More expressive than dbt tests, language-agnostic, runs against pandas / Spark / SQL. Heavier setup but powerful for ML feature pipelines.

Soda / Anomalo / Monte Carlo

Commercial data observability tools — define expectations, get monitoring + anomaly detection, integrate with the orchestrator and Slack/PagerDuty.

Data Contracts

A data contract is an explicit agreement between a data producer and its consumers:

name: orders_completed
owner: orders-team
version: 2
schema:
  - name: order_id
    type: string
    nullable: false
  - name: customer_id
    type: string
    nullable: false
  - name: amount
    type: decimal(10,2)
    nullable: false
  - name: completed_at
    type: timestamp
    nullable: false
sla:
  freshness: "5m"
  uniqueness: "order_id"
breaking_changes_require:
  - approval_from: data-platform
  - notice_period: "30d"

Contracts shift quality "left" — producers, often application engineers, take responsibility for the data they emit, instead of consumers cleaning up downstream.

Tools: Confluent Stream Catalog, dbt Semantic Layer, GitHub-based YAML + CI checks, dedicated platforms (Gable, etc.).

Lineage

Lineage tracks how data flows from source to consumer.

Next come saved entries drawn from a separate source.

-- ==== Sys2Proof/Laws/KeptBase.lean ====
section
/-! SUPPORT. Every effect defined in Ops, Operands, Objects, Respond keeps the relation of Laws/Kept. -/

namespace Sys2Proof.Machine

theorem State.setAp_kept {kr : State} (s : State) (p : PortNo) (x : ApPort) (hk : Kept kr s) : Kept kr (State.setAp s p x) :=
  Kept.cast hk rfl rfl rfl rfl rfl

theorem State.modAp_kept {kr : State} (s : State) (p : PortNo) (f : ApPort → ApPort) (hk : Kept kr s) : Kept kr (State.modAp s p f) := by
  unfold State.modAp
  repeat' first
    | with_reducible assumption
    | with_reducible apply State.setAp_kept
    | dsimp only

theorem State.setBind_kept {kr : State} (s : State) (a : AgentId) (x : Bind) (hk : Kept kr s) : Kept kr (State.setBind s a x) :=
  Kept.cast hk rfl rfl rfl rfl rfl

theorem State.setPart_kept {kr : State} (s : State) (p : PartId) (x : Part) (hk : Kept kr s) : Kept kr (State.setPart s p x) :=
  Kept.cast hk rfl rfl rfl rfl rfl

theorem State.modPart_kept {kr : State} (s : State) (p : PartId) (f : Part → Part) (hk : Kept kr s) : Kept kr (State.modPart s p f) := by
  unfold State.modPart
  repeat' first
    | with_reducible assumption
    | with_reducible apply State.setPart_kept
    | dsimp only

theorem State.setWin_kept {kr : State} (s : State) (w : Win) (x : Window) (hk : Kept kr s) : Kept kr (State.setWin s w x) :=
  Kept.cast hk rfl rfl rfl rfl rfl

theorem State.modWin_kept {kr : State} (s : State) (w : Win) (f : Window → Window) (hk : Kept kr s) : Kept kr (State.modWin s w f) := by
  unfold State.modWin
  repeat' first
    | with_reducible assumption
    | with_reducible apply State.setWin_kept
    | dsimp only

theorem State.setSeq_kept {kr : State} (s : State) (q : SeqNo) (x : Seq) (hk : Kept kr s) : Kept kr (State.setSeq s q x) :=
  Kept.cast hk rfl rfl rfl rfl rfl

theorem State.modSeq_kept {kr : State} (s : State) (q : SeqNo) (f : Seq → Seq) (hk : Kept kr s) : Kept kr (State.modSeq s q f) := by
  unfold State.modSeq
  repeat' first
    | with_reducible assumption
    | with_reducible apply State.setSeq_kept
    | dsimp only

theorem State.setCtx_kept {kr : State} (s : State) (p : PartId) (c : CtxId) (x : Ctx) (hk : Kept kr s) : Kept kr (State.setCtx s p c x) :=
  Kept.cast hk rfl rfl rfl rfl rfl

theorem State.modCtx_kept {kr : State} (s : State) (p : PartId) (c : CtxId) (f : Ctx → Ctx) (hk : Kept kr s) : Kept kr (State.modCtx s p c f) := by
  unfold State.modCtx
  repeat' first
    | with_reducible assumption
    | with_reducible apply State.setCtx_kept
    | dsimp only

Two flavours:

Coarse-grained — table-level: "fact_orders depends on stg_orders, stg_payments".
Fine-grained — column-level: "fact_orders.amount comes from stg_payments.amount via a sum".

Why it matters:

Debugging: "why is revenue wrong today?" → trace back upstream.
Impact analysis: "if we drop column X in source, what breaks?".
Compliance: prove where personal data lives and who touched it.

Sources of lineage: dbt's manifest, OpenLineage, BigQuery Data Lineage, Unity Catalog, DataHub, Atlan.

Catalog

A catalog is the inventory of your data platform. Modern catalogs go beyond Hive metadata to include:

Table and column descriptions, owners, tags.
Usage metrics — most-queried tables, last-queried date.
Quality scores and freshness.
Lineage edges.
Glossary and business definitions ("what is an active customer?").
Access policies.

Players: Unity Catalog, Glue + Lake Formation, BigQuery Data Catalog, DataHub (open-source), Atlan, Collibra, Alation.

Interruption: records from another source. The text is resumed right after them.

theorem loseHeld_kept {kr : State} (h : Held) (s : State) (hk : Kept kr s) : Kept kr (loseHeld h s) := by
  unfold loseHeld
  repeat' first
    | with_reducible assumption
    | with_reducible apply report_kept
    | with_reducible apply closeAt_kept
    | with_reducible apply dropHeld_kept
    | with_reducible apply lowerHeld_kept
    | with_reducible apply Kept.ite
    | split
    | dsimp only

theorem loseLock_kept {kr : State} (k : OKey) (l : Lock) (s : State) (hk : Kept kr s) : Kept kr (loseLock k l s) := by
  unfold loseLock
  repeat' first
    | with_reducible assumption
    | with_reducible apply fabSend_kept
    | with_reducible apply sendInherit_kept
    | with_reducible apply delHolding_kept
    | with_reducible apply Kept.ite
    | split
    | dsimp only

theorem loseBody_kept {kr : State} (k : OKey) (b : Body) (s : State) (hk : Kept kr s) : Kept kr (loseBody k b s) := by
  unfold loseBody
  repeat' first
    | with_reducible assumption
    | with_reducible apply State.modLcu_kept
    | with_reducible apply State.delDesc_kept
    | with_reducible apply secDown_kept
    | with_reducible apply delArm_kept
    | with_reducible apply loseLock_kept
    | with_reducible apply Kept.ite
    | split
    | dsimp only

theorem destroyObject_kept {kr : State} (k : OKey) (o : Obj) (s : State) (hk : Kept kr s) : Kept kr (destroyObject k o s) := by
  unfold destroyObject
  repeat' first
    | with_reducible assumption
    | with_reducible apply State.modWmc_kept
    | with_reducible apply State.modTdu_kept
    | with_reducible apply State.modObs_kept
    | with_reducible apply State.delObj_kept
    | with_reducible apply wakeAll_kept
    | with_reducible apply takeWaiters_kept
    | (refine takeWaiters_keptE _ _ _ ?_ (by with_reducible assumption))
    | with_reducible apply delFence_kept
    | with_reducible apply dropDue_kept
    | with_reducible apply loseHeld_kept
    | with_reducible apply loseBody_kept
    | (with_reducible refine Kept.foldl (fun _ _ _ => ?_) ?_)
    | dsimp only

theorem dropTack_kept {kr : State} (p : PartId) (c : CtxId) (zero : Bool) (s : State) (hk : Kept kr s) : Kept kr (dropTack p c zero s) := by
  unfold dropTack
  repeat' first
    | with_reducible assumption
    | with_reducible apply State.modCtm_kept
    | with_reducible apply zeroTack_kept
    | with_reducible apply Kept.ite
    | split
    | dsimp only

theorem destroyCtx_kept {kr : State} (p : PartId) (c : CtxId) (s : State) (hk : Kept kr s) : Kept kr (destroyCtx p c s).2 := by
  unfold destroyCtx
  repeat' first
    | with_reducible assumption
    | with_reducible apply State.setCtx_kept
    | with_reducible apply inner_kept
    | with_reducible apply wakeSlot_kept
    | with_reducible apply loseHeld_kept
    | with_reducible apply destroyObject_kept
    | with_reducible apply dropTack_kept
    | with_reducible apply Kept.ite
    | (with_reducible refine Kept.foldl (fun _ _ _ => ?_) ?_)
    | split
    | dsimp only

theorem destroyCtx_keptE {kr : State} (p : PartId) (c : CtxId) (s : State) {kv} {kt : State} (hk : Kept kr s) (he : destroyCtx p c s = (kv, kt)) : Kept kr kt := by
  have h := destroyCtx_kept (kr := kr) p c s hk
  rw [he] at h; exact h

theorem ctxCreate_kept {kr : State} (c : Cmd) (s : State) (hk : Kept kr s) : Kept kr (ctxCreate c s) := by
  unfold ctxCreate
  repeat' first
    | with_reducible assumption
    | with_reducible apply State.setCtx_kept
    | with_reducible apply ok_kept
    | with_reducible apply refuse_kept
    | with_reducible apply Kept.ite
    | split
    | dsimp only

theorem execCtxCreate_kept {kr : State} (id : Nat) (s : State) {kt : State} (hk : Kept kr s) (he : execCtxCreate id s = .next kt) : Kept kr kt := by
  unfold execCtxCreate at he
  injection he with he; subst he
  repeat' first
    | with_reducible assumption
    | with_reducible apply startCmd_kept
    | with_reducible apply ctxCreate_kept
    | (intro _ _ _)
    | dsimp only

theorem ctxDestroy_kept {kr : State} (c : Cmd) (s : State) (hk : Kept kr s) : Kept kr (ctxDestroy c s) := by
  unfold ctxDestroy
  repeat' first
    | with_reducible assumption
    | with_reducible apply ok_kept
    | with_reducible apply refuse_kept
    | with_reducible apply destroyCtx_kept
    | (refine destroyCtx_keptE _ _ _ ?_ (by with_reducible assumption))
    | with_reducible apply Kept.ite
    | split
    | dsimp only

theorem execCtxDestroy_kept {kr : State} (id : Nat) (s : State) {kt : State} (hk : Kept kr s) (he : execCtxDestroy id s = .next kt) : Kept kr kt := by
  unfold execCtxDestroy at he
  injection he with he; subst he
  repeat' first
    | with_reducible assumption
    | with_reducible apply startCmd_kept
    | with_reducible apply ctxDestroy_kept
    | (intro _ _ _)
    | dsimp only

theorem ctxQuery_kept {kr : State} (c : Cmd) (s : State) (hk : Kept kr s) : Kept kr (ctxQuery c s) := by
  unfold ctxQuery
  repeat' first
    | with_reducible assumption
    | with_reducible apply ok_kept
    | dsimp only

theorem execCtxQuery_kept {kr : State} (id : Nat) (s : State) {kt : State} (hk : Kept kr s) (he : execCtxQuery id s = .next kt) : Kept kr kt := by
  unfold execCtxQuery at he
  injection he with he; subst he
  repeat' first
    | with_reducible assumption
    | with_reducible apply startCmd_kept
    | with_reducible apply ctxQuery_kept
    | (intro _ _ _)
    | dsimp only

theorem ctxEvict_kept {kr : State} (c : Cmd) (s : State) (hk : Kept kr s) : Kept kr (ctxEvict c s) := by
  unfold ctxEvict
  repeat' first
    | with_reducible assumption
    | with_reducible apply State.setCtx_kept
    | with_reducible apply State.modLcu_kept
    | with_reducible apply State.modCtm_kept
    | with_reducible apply refuse_kept
    | with_reducible apply setPhase_kept
    | with_reducible apply Kept.ite
    | split
    | dsimp only

theorem execCtxEvict_kept {kr : State} (id : Nat) (s : State) {kt : State} (hk : Kept kr s) (he : execCtxEvict id s = .next kt) : Kept kr kt := by
  unfold execCtxEvict at he
  injection he with he; subst he
  repeat' first
    | with_reducible assumption
    | with_reducible apply startCmd_kept
    | with_reducible apply ctxEvict_kept
    | (intro _ _ _)
    | dsimp only

theorem countSpill_kept {kr : State} (p : PartId) (n : Nat) (s : State) (hk : Kept kr s) : Kept kr (countSpill p n s) := by
  unfold countSpill
  repeat' first
    | with_reducible assumption
    | with_reducible apply countN_kept
    | with_reducible apply gcountN_kept
    | dsimp only

theorem spillBytes_kept {kr : State} (s : State) (hk : Kept kr s) : Kept kr (spillBytes s) := by
  unfold spillBytes
  repeat' first
    | with_reducible assumption
    | with_reducible apply fresh_kept
    | (refine fresh_keptE _ ?_ (by with_reducible assumption))
    | with_reducible apply mmWrite_kept
    | dsimp only

theorem spillMany_kept {kr : State}  (n : Nat) : ∀ (s : State), Kept kr s → Kept kr (spillMany  n s) := by
  induction n with
  | zero => intro s hk; unfold spillMany; exact hk
  | succ n ih =>
    intro s hk
    unfold spillMany
    repeat' first
      | with_reducible assumption
      | with_reducible apply ih
      | with_reducible apply spillBytes_kept
      | split
      | dsimp only

theorem spillFetch_kept {kr : State} (s : State) (hk : Kept kr s) : Kept kr (spillFetch s) := by
  unfold spillFetch
  repeat' first
    | with_reducible assumption
    | with_reducible apply fresh_kept
    | (refine fresh_keptE _ ?_ (by with_reducible assumption))
    | with_reducible apply mmRequest_kept
    | dsimp only

theorem evictNow_kept {kr : State} (p : PartId) (c : CtxId) (s : State) (hk : Kept kr s) : Kept kr (evictNow p c s) := by
  unfold evictNow
  repeat' first
    | with_reducible assumption
    | with_reducible apply State.modCtx_kept
    | with_reducible apply State.modWmc_kept
    | with_reducible apply State.modTrk_kept
    | with_reducible apply gcountN_kept
    | with_reducible apply gcount_kept
    | with_reducible apply State.delObj_kept
    | with_reducible apply delFence_kept
    | with_reducible apply writeTack_kept
    | with_reducible apply modTack_kept
    | with_reducible apply countSpill_kept
    | with_reducible apply spillMany_kept
    | with_reducible apply Kept.ite
    | (with_reducible refine Kept.foldl (fun _ _ _ => ?_) ?_)
    | split
    | dsimp only

theorem wakeRows_kept {kr : State} (s : State) (hk : Kept kr s) : Kept kr (wakeRows s) := by
  unfold wakeRows
  repeat' first
    | with_reducible assumption
    | with_reducible apply wakeBank_kept
    | (with_reducible refine Kept.foldl (fun _ _ _ => ?_) ?_)
    | dsimp only

theorem evictDrained_kept {kr : State} (p : PartId) (c : CtxId) (s : State) (hk : Kept kr s) : Kept kr (evictDrained p c s) := by
  unfold evictDrained
  repeat' first
    | with_reducible assumption
    | with_reducible apply ok_kept
    | with_reducible apply pump_kept
    | with_reducible apply evictNow_kept
    | with_reducible apply wakeRows_kept
    | with_reducible apply Kept.ite
    | split
    | dsimp only

theorem execCtxEvictDrained_kept {kr : State} (part : PartId) (ctx : CtxId) (s : State) {kt : State} (hk : Kept kr s) (he : execCtxEvictDrained part ctx s = .next kt) : Kept kr kt := by
  unfold execCtxEvictDrained at he
  injection he with he; subst he
  repeat' first
    | with_reducible assumption
    | with_reducible apply evictDrained_kept
    | dsimp only

theorem ctxRestore_kept {kr : State} (c : Cmd) (s : State) (hk : Kept kr s) : Kept kr (ctxRestore c s) := by
  unfold ctxRestore
  repeat' first
    | with_reducible assumption
    | with_reducible apply State.setCtx_kept
    | with_reducible apply refuse_kept
    | with_reducible apply setPhase_kept
    | with_reducible apply Kept.ite
    | split
    | dsimp only

theorem execCtxRestore_kept {kr : State} (id : Nat) (s : State) {kt : State} (hk : Kept kr s) (he : execCtxRestore id s = .next kt) : Kept kr kt := by
  unfold execCtxRestore at he
  injection he with he; subst he
  repeat' first
    | with_reducible assumption
    | with_reducible apply startCmd_kept
    | with_reducible apply ctxRestore_kept
    | (intro _ _ _)
    | dsimp only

Governance: Classification, Access, Masking

Classification

Tag columns by sensitivity: PII, PHI, financial, internal, public. Most catalogs / warehouses can auto-detect (regex + ML).

Access Control

RBAC — roles → privileges (analyst, engineer, finance).
ABAC — attribute-based, finer-grained ("only this region" / "only own customers").
Row-level security and column-level masking enforce least privilege without splitting tables.

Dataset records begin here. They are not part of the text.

-- ==== Sys2Proof/Laws/KeptLoad.lean ====
section
/-! SUPPORT. Every effect defined in ObjCmds, Images, Partitions, Service keeps the relation of Laws/Kept. -/

namespace Sys2Proof.Machine

theorem placeObject_kept {kr : State} (k : OKey) (b : Body) (s : State) (hk : Kept kr s) : Kept kr (placeObject k b s) := by
  unfold placeObject
  repeat' first
    | with_reducible assumption
    | with_reducible apply State.setObj_kept
    | dsimp only

theorem placeRing_kept {kr : State} (k : OKey) (d : Desc) (s : State) (hk : Kept kr s) : Kept kr (placeRing k d s).2 := by
  unfold placeRing
  repeat' first
    | with_reducible assumption
    | with_reducible apply State.setObj_kept
    | with_reducible apply State.setDesc_kept
    | dsimp only

theorem placeRing_keptE {kr : State} (k : OKey) (d : Desc) (s : State) {kv} {kt : State} (hk : Kept kr s) (he : placeRing k d s = (kv, kt)) : Kept kr kt := by
  have h := placeRing_kept (kr := kr) k d s hk
  rw [he] at h; exact h

theorem objCreate_kept {kr : State} (c : Cmd) (s : State) (hk : Kept kr s) : Kept kr (objCreate c s) := by
  unfold objCreate
  repeat' first
    | with_reducible assumption
    | with_reducible apply inner_kept
    | with_reducible apply wakeSlot_kept
    | with_reducible apply ok_kept
    | with_reducible apply refuse_kept
    | with_reducible apply placeObject_kept
    | with_reducible apply placeRing_kept
    | (refine placeRing_keptE _ _ _ ?_ (by with_reducible assumption))
    | with_reducible apply Kept.ite
    | split
    | dsimp only

theorem execObjCreate_kept {kr : State} (id : Nat) (s : State) {kt : State} (hk : Kept kr s) (he : execObjCreate id s = .next kt) : Kept kr kt := by
  unfold execObjCreate at he
  injection he with he; subst he
  repeat' first
    | with_reducible assumption
    | with_reducible apply startCmd_kept
    | with_reducible apply objCreate_kept
    | (intro _ _ _)
    | dsimp only

theorem objDestroy_kept {kr : State} (c : Cmd) (s : State) (hk : Kept kr s) : Kept kr (objDestroy c s) := by
  unfold objDestroy
  repeat' first
    | with_reducible assumption
    | with_reducible apply inner_kept
    | with_reducible apply ok_kept
    | with_reducible apply refuse_kept
    | with_reducible apply destroyObject_kept
    | with_reducible apply Kept.ite
    | split
    | dsimp only

theorem execObjDestroy_kept {kr : State} (id : Nat) (s : State) {kt : State} (hk : Kept kr s) (he : execObjDestroy id s = .next kt) : Kept kr kt := by
  unfold execObjDestroy at he
  injection he with he; subst he
  repeat' first
    | with_reducible assumption
    | with_reducible apply startCmd_kept
    | with_reducible apply objDestroy_kept
    | (intro _ _ _)
    | dsimp only

theorem objRead_kept {kr : State} (c : Cmd) (s : State) (hk : Kept kr s) : Kept kr (objRead c s) := by
  unfold objRead
  repeat' first
    | with_reducible assumption
    | with_reducible apply inner_kept
    | with_reducible apply ok_kept
    | with_reducible apply refuse_kept
    | with_reducible apply Kept.ite
    | split
    | dsimp only

theorem execObjRead_kept {kr : State} (id : Nat) (s : State) {kt : State} (hk : Kept kr s) (he : execObjRead id s = .next kt) : Kept kr kt := by
  unfold execObjRead at he
  injection he with he; subst he
  repeat' first
    | with_reducible assumption
    | with_reducible apply startCmd_kept
    | with_reducible apply objRead_kept
    | with_reducible apply Kept.ite
    | (intro _ _ _)
    | split
    | dsimp only

theorem execObjReadDesc_kept {kr : State} (id : Nat) (s : State) {kt : State} (hk : Kept kr s) (he : execObjReadDesc id s = .next kt) : Kept kr kt := by
  unfold execObjReadDesc at he
  injection he with he; subst he
  repeat' first
    | with_reducible assumption
    | with_reducible apply startCmd_kept
    | with_reducible apply objRead_kept
    | with_reducible apply Kept.ite
    | (intro _ _ _)
    | split
    | dsimp only

theorem spillShare_kept {kr : State} (p : PartId) (n : Nat) (m : Nat) : ∀ (s : State), Kept kr s → Kept kr (spillShare p n m s) := by
  induction m with
  | zero => intro s hk; unfold spillShare; exact hk
  | succ n ih =>
    intro s hk
    unfold spillShare
    repeat' first
      | with_reducible assumption
      | with_reducible apply ih
      | with_reducible apply spillFrom_kept
      | with_reducible apply Kept.ite
      | split
      | dsimp only

theorem roomForRecords_kept {kr : State} (p : PartId) (n : Nat) (s : State) {kt : State} (hk : Kept kr s) (he : roomForRecords p n s = some kt) : Kept kr kt := by
  unfold roomForRecords at he
  repeat' first
    | (cases he; done)
    | (injection he with he; subst he)
    | (injection he with he; injection he with he1 he2; subst he2)
    | (injection he with he)
    | split at he
    | dsimp only at he
    | with_reducible assumption
    | with_reducible apply spillLoop_kept
    | with_reducible apply spillShare_kept
    | with_reducible apply Kept.ite
    | split
    | dsimp only

theorem barrierRoster_kept {kr : State} (c : Cmd) (s : State) (hk : Kept kr s) : Kept kr (barrierRoster c s) := by
  unfold barrierRoster
  repeat' first
    | with_reducible assumption
    | with_reducible apply State.modWmc_kept
    | with_reducible apply mmRequest_kept
    | with_reducible apply inner_kept
    | with_reducible apply setRecord_kept
    | with_reducible apply ok_kept
    | with_reducible apply refuse_kept
    | with_reducible apply memFail_kept
    | (refine roomForRecords_kept _ _ _ ?_ (by with_reducible assumption))
    | with_reducible apply Kept.ite
    | split
    | dsimp only

theorem execBarrierRoster_kept {kr : State} (id : Nat) (s : State) {kt : State} (hk : Kept kr s) (he : execBarrierRoster id s = .next kt) : Kept kr kt := by
  unfold execBarrierRoster at he
  injection he with he; subst he
  repeat' first
    | with_reducible assumption
    | with_reducible apply startCmd_kept
    | with_reducible apply barrierRoster_kept
    | (intro _ _ _)
    | dsimp only

theorem lockForce_kept {kr : State} (c : Cmd) (s : State) (hk : Kept kr s) : Kept kr (lockForce c s) := by
  unfold lockForce
  repeat' first
    | with_reducible assumption
    | with_reducible apply inner_kept
    | with_reducible apply endHolding_kept
    | with_reducible apply ok_kept
    | with_reducible apply refuse_kept
    | with_reducible apply Kept.ite
    | split
    | dsimp only

theorem execLockForceRelease_kept {kr : State} (id : Nat) (s : State) {kt : State} (hk : Kept kr s) (he : execLockForceRelease id s = .next kt) : Kept kr kt := by
  unfold execLockForceRelease at he
  injection he with he; subst he
  repeat' first
    | with_reducible assumption
    | with_reducible apply startCmd_kept
    | with_reducible apply lockForce_kept
    | (intro _ _ _)
    | dsimp only

theorem ringReset_kept {kr : State} (c : Cmd) (s : State) (hk : Kept kr s) : Kept kr (ringReset c s) := by
  unfold ringReset
  repeat' first
    | with_reducible assumption
    | with_reducible apply inner_kept
    | with_reducible apply State.setDesc_kept
    | with_reducible apply closeWindow_kept
    | with_reducible apply ok_kept
    | with_reducible apply refuse_kept
    | with_reducible apply Kept.ite
    | split
    | dsimp only

theorem execRingReset_kept {kr : State} (id : Nat) (s : State) {kt : State} (hk : Kept kr s) (he : execRingReset id s = .next kt) : Kept kr kt := by
  unfold execRingReset at he
  injection he with he; subst he
  repeat' first
    | with_reducible assumption
    | with_reducible apply startCmd_kept
    | with_reducible apply ringReset_kept
    | (intro _ _ _)
    | dsimp only

theorem openWindow_kept {kr : State} (c : Cmd) (i : Nat) (d : Desc) (r : Ring) (s : State) (hk : Kept kr s) : Kept kr (openWindow c i d r s) := by
  unfold openWindow
  repeat' first
    | with_reducible assumption
    | with_reducible apply fresh_kept
    | (refine fresh_keptE _ ?_ (by with_reducible assumption))
    | with_reducible apply inner_kept
    | with_reducible apply State.setBody_kept
    | with_reducible apply State.setDesc_kept
    | with_reducible apply ok_kept
    | dsimp only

-- Snowflake column-level masking
CREATE MASKING POLICY mask_email AS (val STRING) RETURNS STRING ->
  CASE
    WHEN CURRENT_ROLE() IN ('SUPPORT', 'PLATFORM') THEN val
    ELSE REGEXP_REPLACE(val, '.+@', '****@')
  END;

ALTER TABLE dim_customer
  MODIFY COLUMN email
  SET MASKING POLICY mask_email;

Retention

Keep data only as long as needed: legal minimum, business value, GDPR / CCPA "right to be forgotten". Automate deletion / anonymisation; don't rely on humans.

Audit

Every access logged: who queried what, when. All cloud warehouses provide query logs; centralise into a security data lake (or SIEM).

The Ownership Model

Modern best practice: the team that produces the data owns its quality. The platform team provides the tools — catalog, observability, contracts — but does not babysit every table.

This is the core idea of data mesh: domain-oriented data ownership, with a central platform for discoverability and governance. You don't have to adopt the buzzword; the principle is sound.

An Operating Rhythm

Every production dataset has an owner, a contract, and tests.
Failed tests block downstream consumers (or alert + page).
Monthly review: stale tables, low-quality tables, undocumented tables.
Quarterly review: cost per dataset, top-10 most expensive queries.
Yearly review: classification, retention, access policies.

Cert Mapping

Cert	Governance scope
DP-203 / DP-700	Microsoft Purview, Fabric data lineage, sensitivity labels
AWS DEA-C01	Lake Formation, Glue Data Quality, Glue Data Catalog, IAM lake permissions
GCP PDE	Dataplex, Data Catalog, BigQuery policy tags, DLP

The Mindset

Quality and governance are not bureaucracy added on top of pipelines. They are the difference between a data platform people trust and one they tolerate. Build them in early; retrofitting is much harder than starting with them.